An important feature of Chinese knotting is the cord used must have a certain amount of stiffness or "body" to hold the structure of the knot. Completely limp strings will almost never produce the desired effect, and something that is too stiff (ie. wire) will probably not survive the knotting process for anything but the simplest designs. Caveat: I've never tried to use wire and I'm not a metal-worker.

These days you can find a small selection of the appropriate cording in just about every craft or bead store as well as many fabric stores under the name of "rat-tail" (mouse-tail or bug-tail) or "satin cord". It is usually made of nylon or occasionally rayon, sometimes with a cotton core. Of course, if you live in Taiwan, there are (or were when last I visited in 1996) whole stores dedicated to the craft much like bead or yarn stores in North America.


Why use nylon?

I almost want to say that satin cord made of nylon is the "traditional" material to use since it seems that way based on the Chinese knotting books that you can buy, but obviously that can't be true. In all likelihood the "traditional" material was silk, but that is expensive and somewhat difficult to come by in modern times. The modern knotter will more likely than not be using nylon satin cord or braided "parachute" cord (also nylon, or the functionally equivalent for our purposes polyester/polypropylene), and there are several reasons why this would be the case.

Texture
satin cord has a close approximation to the look and feel of silk, also it holds the shape of the knots and loops well. Rayon based satin cord is softer and more slippery than nylon, making it trickier (though not impossible depending on the knot) to work with.
Finishing
nylon can be heat fused and heat sealed ensuring that the ends either will not fray or can be joined quickly and easily without the need for whipping, splicing or glues. This is not true of the rayon/cotton cords.
Matching
the fabrication method by which most satin cord is made means that the fibre for a matching tassel is easily obtained by "unweaving" the cord and steaming the crinkled fibres for a smooth tassel.

Other cord types

President's Braid
The nylon satin and parachute cords that I have been referring to previously in this document are round. Another popular type of cord made of the same type of materials and similar in texture is "president braid" (defined on the Wright's Glossary page as "A braided cord with two defined edges.") often seen in the premade, packaged frog buttons that you might find in a fabric store.
twisted/spun cords
cords formed by rope-style twisting. Any tassel book will give the basic instructions for this.
Leather
cords, lacing, braided strips, etc.
Gimp
a squarish or round plastic cord that is often marketed for use with the big plastic beads to make "beady buddies", lanyards for kids, or just to create designs on plastic mesh "canvases".
kumihimo cords
hand braided (usually) silk cords.

Where to buy

Satin cord can be found in most craft, bead, or fabric stores.

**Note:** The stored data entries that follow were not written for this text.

-- ==== Sys2Proof/Laws/Shared.lean ====
section
/-! SUPPORT. What the operations shared by many rows do, said once in the terms of Safety.lean: a command word that is taken,
an answer to the read or the write on the bus, banks and verdicts. -/

namespace Sys2Proof.Machine

set_option Elab.async false

/-! ### Banks and verdicts -/

@[simp] theorem setBank_setBank (s : State) (k : Agent) (x y : Bank) : (s.setBank k x).setBank k y = s.setBank k y := by
  simp [State.setBank]

theorem bank_posted (s : State) (k j : Agent) (c : BitVec 4) (v : VerdictCode) (n : Half) :
    (s.posted k c v n).bank j = if j = k then
      { s.bank k with command := none, verdict := { code := v, value := n, command := c }, flushWait := .none }
    else s.bank j := get_upd _ _ _ _

/-- R153: a verdict posted at once for a word just taken. -/
theorem postVerdict_taken (s : State) (k : Agent) (w : CommandWord) (v : VerdictCode) (n : Half) :
    postVerdict k v n (s.setBank k { s.bank k with command := some w }) = s.posted k w.code v n := by
  unfold postVerdict State.posted
  rw [State.modBank_eq, setBank_setBank]
  simp [Bank.post, Bank.commandCode]

/-- R152: PENDING for a word just taken. -/
theorem postPending_taken (s : State) (k : Agent) (w : CommandWord) :
    postPending k (s.setBank k { s.bank k with command := some w }) = s.inProgress k w := by
  unfold postPending State.inProgress
  rw [State.modBank_eq, setBank_setBank]
  simp [Bank.postPending, Bank.commandCode]

/-! ### Command words -/

/-- Every event that writes a COMMAND register hands its word to `takeWord`. -/
theorem exec_command {c : Instr} {k : Agent} {w : CommandWord} (s : State) (h : commandOf c = some (k, w)) :
    ∃ act : State → State, exec c s = .next (takeWord k w act s) := by
  cases c
  case registerWrite j check offset count value =>
    unfold commandOf at h
    dsimp only at h
    split at h
    · rename_i hh
      obtain ⟨rfl, rfl, rfl⟩ := hh
      cases h
      have e : exec (.registerWrite k (checkBit k) 0x14 4 value) s = .next (commandWord k (commandWordOf value) s) := by
        show Host.Outcome.next (writeAccess k (checkBit k) 0x14 4 value s) = _
        unfold writeAccess
        rw [if_neg (by simp), if_pos (by decide)]
        rfl
      unfold commandWord at e
      exact ⟨_, e⟩
    · cases h
  all_goals first | (cases h; done) | (cases h; exact ⟨_, rfl⟩)

/-- R152: a word written while a command is in progress is dropped. -/
theorem takeWord_dropped {s : State} {k : Agent} {w : CommandWord} (act : State → State) (h : (s.bank k).command ≠ none)
    (hr : ¬(k = 0 ∧ w.code = resetCode)) :
    takeWord k w act s = s.setBank k { s.bank k with overrun := true } := by
  unfold takeWord
  rw [if_pos]
  · rfl
  · rw [Bool.and_eq_true]
    refine ⟨by cases hc : (s.bank k).command <;> simp_all, ?_⟩
    rw [Bool.not_eq_true', Bool.and_eq_false_iff, decide_eq_false_iff_not, decide_eq_false_iff_not]
    exact Decidable.not_and_iff_or_not.mp hr

/-- R154: a word that fails a check gets its verdict. -/
theorem takeWord_refused {s : State} {k : Agent} {w : CommandWord} {v : VerdictCode} (act : State → State)
    (h : (s.bank k).command = none) (hr : s.refusal k w.code = some v) :
    takeWord k w act s = s.posted k w.code v 0 := by
  unfold takeWord
  rw [if_neg (by simp [h]), hr]
  exact postVerdict_taken s k w v 0

theorem refusal_of_accepts {s : State} {k : Agent} {c : BitVec 4} (h : s.Accepts k c) : s.refusal k c = none := by
  obtain ⟨_, h2, h3, h4⟩ := h
  unfold State.refusal
  rw [if_neg (by simp [h2]), if_neg, if_neg]
  · cases ha : isAdminCode c with
    | false => simp
    | true => simp [h4 ha]
  · rcases h3 with h3 | h3 | h3 <;> simp [h3]

/-- R154: a word that passes the checks is handed to its owner; but for RESET_PART it is the agent's command in progress. -/
theorem takeWord_accepted {s : State} {k : Agent} {w : CommandWord} (act : State → State) (h : s.Accepts k w.code)
    (hr : w.code ≠ resetCode) : takeWord k w act s = act (s.setBank k { s.bank k with command := some w }) := by
  unfold takeWord
  rw [if_neg (by simp [h.1]), refusal_of_accepts h]
  simp only [if_neg hr]
  rfl

/-- R158: RESET_PART of agent 0 is always taken. -/
theorem takeWord_reset (act : State → State) (s : State) : takeWord 0 (wordOf resetCode 0 0 0) act s = act s := by
  have hr : s.refusal 0 resetCode = none := by
    unfold State.refusal
    rw [if_neg (by decide), if_neg (by simp), if_neg (by simp)]
  unfold takeWord
  rw [if_neg (by simp [wordOf]), show (wordOf resetCode 0 0 0).code = resetCode from rfl, hr]
  simp only [if_true]

/-! ### Answers -/

/-- R166: an answer of the right kind and length reaches the read on the bus. -/
theorem answerRead_reading {s : State} {r : ReadRequest} (isKind : ReadOp → Bool) (a : ReadAnswer) (h : s.Reading r)
    (hk : isKind r.op = true) (hl : a.hasLength r.length = true) :
    answerRead isKind a s = deliverRead r a s.afterRead := by
  unfold answerRead
  rw [h.1]
  simp only [hk, hl, Bool.and_true, if_true]
  rfl

/-- R166: an answer of the right kind reaches the write on the bus. -/
theorem answerWrite_writing {s : State} {e : WriteEntry} (isKind : WriteOp → Bool) (a : WriteAnswer) (h : s.Writing e)
    (hk : isKind e.op = true) : answerWrite isKind a s = deliverWrite e (acceptedBy a) s.afterWrite := by
  unfold answerWrite
  obtain ⟨h1, h2⟩ := h
  cases hq : s.port.queue with
  | nil => rw [hq] at h2; cases h2
  | cons x rest =>
    rw [hq] at h2
    cases h2
    rw [h1]
    simp only [hk, if_true]
    rfl

/-- The kinds of moves of the joining of writes that wait. -/
theorem afterWrite_moves (s : State) : Moves contextKinds s s.afterWrite := by
  have m : Moves [.port] s (s.setPort s.port.leaveHead) :=
    .one (.port _ (.inl (by rw [Port.length_leaveHead]; exact Nat.sub_le _ _)))
  exact (Moves.refl.via m).trans (pumpWaiting_moves _)

/-- An entry finds its place in a queue by the plan contexts alone. -/
theorem placeEntry_congr {s t : State} (h : t.plans = s.plans) (e : QueueEntry) (q : List QueueEntry) :
    t.placeEntry e q = s.placeEntry e q := by
  induction q with
  | nil => rfl
  | cons x q ih =>
    have hb : t.standsBefore e x = s.standsBefore e x := by
      cases s; cases t; cases h; rfl
    simp only [State.placeEntry, hb, ih]

end Sys2Proof.Machine
end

Parachute cord suitable for decorative applications is more often found in outdoor supply/sports/mountaineering/marine supply and occasionally hardware/building supply type shops.

President's braid can occasionally be found in a really well stocked fabric store. If you want to spend a lot of money on a little bit of cord, this style of cord is currently popular as a shoelace (oval laces).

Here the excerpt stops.